-- ==== Sys2Proof/Tests/Slice0.lean ====
section
/-! SUPPORT. The model's own tests. Expected values come from spec/95_test_vectors.md (by vector id), from the examples in
the rules, or from the encoding tables of spec/30_encoding.md. The `witness_` theorems each show a concrete case that
meets the hypotheses of the statement they name. -/

namespace Sys2Proof.Tests

open Sys2Proof Sys2Proof.Machine

/-- The reset state under the parameter set TP of 95_test_vectors.md (`ACC = 0`, `KEY = RNG_SEED_XOR`). -/
def tpReset : State :=
  { State.reset with acc := 0, key := 0xA0761D6478BD642F }

/-- A state with what arrives put in place. -/
def arriving (l : List Input) : State :=
  { State.reset with inputs := l }

/-! ### WellFormed: an ill-formed term for each check, and well-formed ones -/

theorem test_illegal_with_a_legal_descriptor_is_refused : Instr.wellFormed (.illegal 0x3000 0) = false := by decide

theorem test_illegal_read_with_data_is_refused : Instr.wellFormed (.illegal 0x4000 1) = false := by decide

theorem test_illegal_read_is_well_formed : Instr.wellFormed (.illegal 0x4000 0) = true := by decide

theorem test_illegal_write_is_well_formed : Instr.wellFormed (.illegal 0xB000 5) = true := by decide

/-! ### Decoding: the descriptor of every row, field by field W, SZ, OFF (30_encoding.md R58, R61) -/
theorem test_decode_rdId : decode (0b0#1 ++ 0b011#3 ++ 0b000000000000#12) 0 = .rdId := by decide
theorem test_decode_rdStatus : decode (0b0#1 ++ 0b011#3 ++ 0b000000001000#12) 0 = .rdStatus := by decide
theorem test_decode_wrStatus : decode (0b1#1 ++ 0b011#3 ++ 0b000000001000#12) 7 = .wrStatus 7 := by decide
theorem test_decode_wrMixIn : decode (0b1#1 ++ 0b011#3 ++ 0b000000010000#12) 7 = .wrMixIn 7 := by decide
theorem test_decode_rdMixIn : decode (0b0#1 ++ 0b011#3 ++ 0b000000010000#12) 0 = .rdMixIn := by decide
theorem test_decode_rdMixOut : decode (0b0#1 ++ 0b011#3 ++ 0b000000011000#12) 0 = .rdMixOut := by decide
theorem test_decode_wrHashSeed : decode (0b1#1 ++ 0b011#3 ++ 0b000000100000#12) 7 = .wrHashSeed 7 := by decide
theorem test_decode_rdHashSeed : decode (0b0#1 ++ 0b011#3 ++ 0b000000100000#12) 0 = .rdHashSeed := by decide
theorem test_decode_wrHashLen : decode (0b1#1 ++ 0b011#3 ++ 0b000000101000#12) 7 = .wrHashLen 7 := by decide
theorem test_decode_rdHashLen : decode (0b0#1 ++ 0b011#3 ++ 0b000000101000#12) 0 = .rdHashLen := by decide
theorem test_decode_wrHashCtrl : decode (0b1#1 ++ 0b011#3 ++ 0b000000110000#12) 7 = .wrHashCtrl 7 := by decide
theorem test_decode_wrHashData1 : decode (0b1#1 ++ 0b000#3 ++ 0b000000111000#12) 7 = .wrHashData1 7 := by decide
theorem test_decode_wrHashData2 : decode (0b1#1 ++ 0b001#3 ++ 0b000000111000#12) 7 = .wrHashData2 7 := by decide
theorem test_decode_wrHashData4 : decode (0b1#1 ++ 0b010#3 ++ 0b000000111000#12) 7 = .wrHashData4 7 := by decide
theorem test_decode_wrHashData8 : decode (0b1#1 ++ 0b011#3 ++ 0b000000111000#12) 7 = .wrHashData8 7 := by decide
theorem test_decode_wrHashAcc : decode (0b1#1 ++ 0b011#3 ++ 0b000001000000#12) 7 = .wrHashAcc 7 := by decide
theorem test_decode_rdHashAcc : decode (0b0#1 ++ 0b011#3 ++ 0b000001000000#12) 0 = .rdHashAcc := by decide
theorem test_decode_wrHashTail : decode (0b1#1 ++ 0b011#3 ++ 0b000001001000#12) 7 = .wrHashTail 7 := by decide
theorem test_decode_rdHashTail : decode (0b0#1 ++ 0b011#3 ++ 0b000001001000#12) 0 = .rdHashTail := by decide
theorem test_decode_wrHashCount : decode (0b1#1 ++ 0b011#3 ++ 0b000001010000#12) 7 = .wrHashCount 7 := by decide
theorem test_decode_rdHashCount : decode (0b0#1 ++ 0b011#3 ++ 0b000001010000#12) 0 = .rdHashCount := by decide
theorem test_decode_rdHashDigest : decode (0b0#1 ++ 0b011#3 ++ 0b000001011000#12) 0 = .rdHashDigest := by decide
theorem test_decode_wrRngSeed : decode (0b1#1 ++ 0b011#3 ++ 0b000001100000#12) 7 = .wrRngSeed 7 := by decide
theorem test_decode_wrRngCtr : decode (0b1#1 ++ 0b011#3 ++ 0b000001101000#12) 7 = .wrRngCtr 7 := by decide
theorem test_decode_rdRngCtr : decode (0b0#1 ++ 0b011#3 ++ 0b000001101000#12) 0 = .rdRngCtr := by decide
theorem test_decode_wrRngKey : decode (0b1#1 ++ 0b011#3 ++ 0b000001110000#12) 7 = .wrRngKey 7 := by decide
theorem test_decode_rdRngKey : decode (0b0#1 ++ 0b011#3 ++ 0b000001110000#12) 0 = .rdRngKey := by decide
theorem test_decode_rdRngNext64 : decode (0b0#1 ++ 0b011#3 ++ 0b000001111000#12) 0 = .rdRngNext64 := by decide
theorem test_decode_rdRngNext32 : decode (0b0#1 ++ 0b011#3 ++ 0b000010000000#12) 0 = .rdRngNext32 := by decide
theorem test_decode_rdRngNext32W : decode (0b0#1 ++ 0b010#3 ++ 0b000010000000#12) 0 = .rdRngNext32W := by decide
theorem test_decode_rdRngNextF64 : decode (0b0#1 ++ 0b011#3 ++ 0b000010001000#12) 0 = .rdRngNextF64 := by decide

/-- 95_test_vectors.md V-C3, V-C6, V-C10, V-C11, V-C15: no row of the map. -/
theorem test_decode_illegal :
    decode 0x3030 0 = .illegal 0x3030 0 ∧ decode 0xB000 5 = .illegal 0xB000 5 ∧ decode 0x4000 0 = .illegal 0x4000 0 ∧
      decode 0x8039 0xAA = .illegal 0x8039 0xAA ∧ decode 0x300C 0 = .illegal 0x300C 0 := by decide

theorem test_decodeTableWord_read : decodeTableWord 16 0x3058 = some .rdHashDigest := by decide

theorem test_decodeTableWord_write_has_data_zero : decodeTableWord 16 0xB010 = some (.wrMixIn 0) := by decide

theorem test_decodeTableWord_data_above_the_descriptor :
    decodeTableWord 80 (0xB010 + 0x75BCD15 * 2 ^ 16) = some (.wrMixIn 0x75BCD15) := by decide

theorem test_withFetchWord_runs_next :
    step (State.reset.withFetchWord 16 0x3008) = .next { State.reset with resp := .data 1 } := by rfl

/-! ### The Mixer -/

theorem test_mix_vector_2 : mix Params.tp 0x0000000000000001 = 0x0A2D4D2F39C3BDAE := by decide

theorem test_mix_vector_6 : mix Params.tp 0x00000000075BCD15 = 0x9851D809CF475DAD := by decide

/-- V-M11, the first three steps. -/
theorem test_mix_trace :
    mixStep (.xrr 31) 1 = 0x0000000200000001 ∧
      mixStep (.mul 0xBF58476D1CE4E5B9) 0x0000000200000001 = 0xF92212DF1CE4E5B9 ∧
      mixStep (.xrr 27) 0xF92212DF1CE4E5B9 = 0x65BEA5E038A6BE5A := by decide

/-- V-M16: the shift variant. -/
theorem test_mix_shift_variant : mix Params.tpShift 0x00000000075BCD15 = 0x5679A0034133AB19 := by decide

theorem test_wrMixIn_rdMixIn :
    exec (.wrMixIn 7) State.reset = .next { State.reset with mixIn := 7, resp := .ack } ∧
      exec .rdMixIn { State.reset with mixIn := 7 } = .next { State.reset with mixIn := 7, resp := .data 7 } :=
  ⟨rfl, rfl⟩

/-- 00_scope.md R10 at the ends of the range, R9 on shifts, and 93_implementation_defined.md U5 on `MUL(0)`. -/
theorem test_conforming :
    Params.tp.mixProg.conforming = true ∧ Params.tpShift.mixProg.conforming = false ∧
      MixStep.conforming (.xrr 0) = false ∧ MixStep.conforming (.xrr 1) = true ∧
      MixStep.conforming (.xrr 63) = true ∧ MixStep.conforming (.xrr 64) = false ∧
      MixStep.conforming (.mul 0) = false ∧ MixStep.conforming (.mul 2) = true := by decide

────────────────────────────────────────

▸ Problem details:
Copy out, exactly and alone, the lines of the entries above between the ones holding "namespace Sys2Proof.Tests" and "well-formed ones -/", inclusive.

▸ Written response:
namespace Sys2Proof.Tests

open Sys2Proof Sys2Proof.Machine

/-- The reset state under the parameter set TP of 95_test_vectors.md (`ACC = 0`, `KEY = RNG_SEED_XOR`). -/
def tpReset : State :=
  { State.reset with acc := 0, key := 0xA0761D6478BD642F }

/-- A state with what arrives put in place. -/
def arriving (l : List Input) : State :=
  { State.reset with inputs := l }

/-! ### WellFormed: an ill-formed term for each check, and well-formed ones -/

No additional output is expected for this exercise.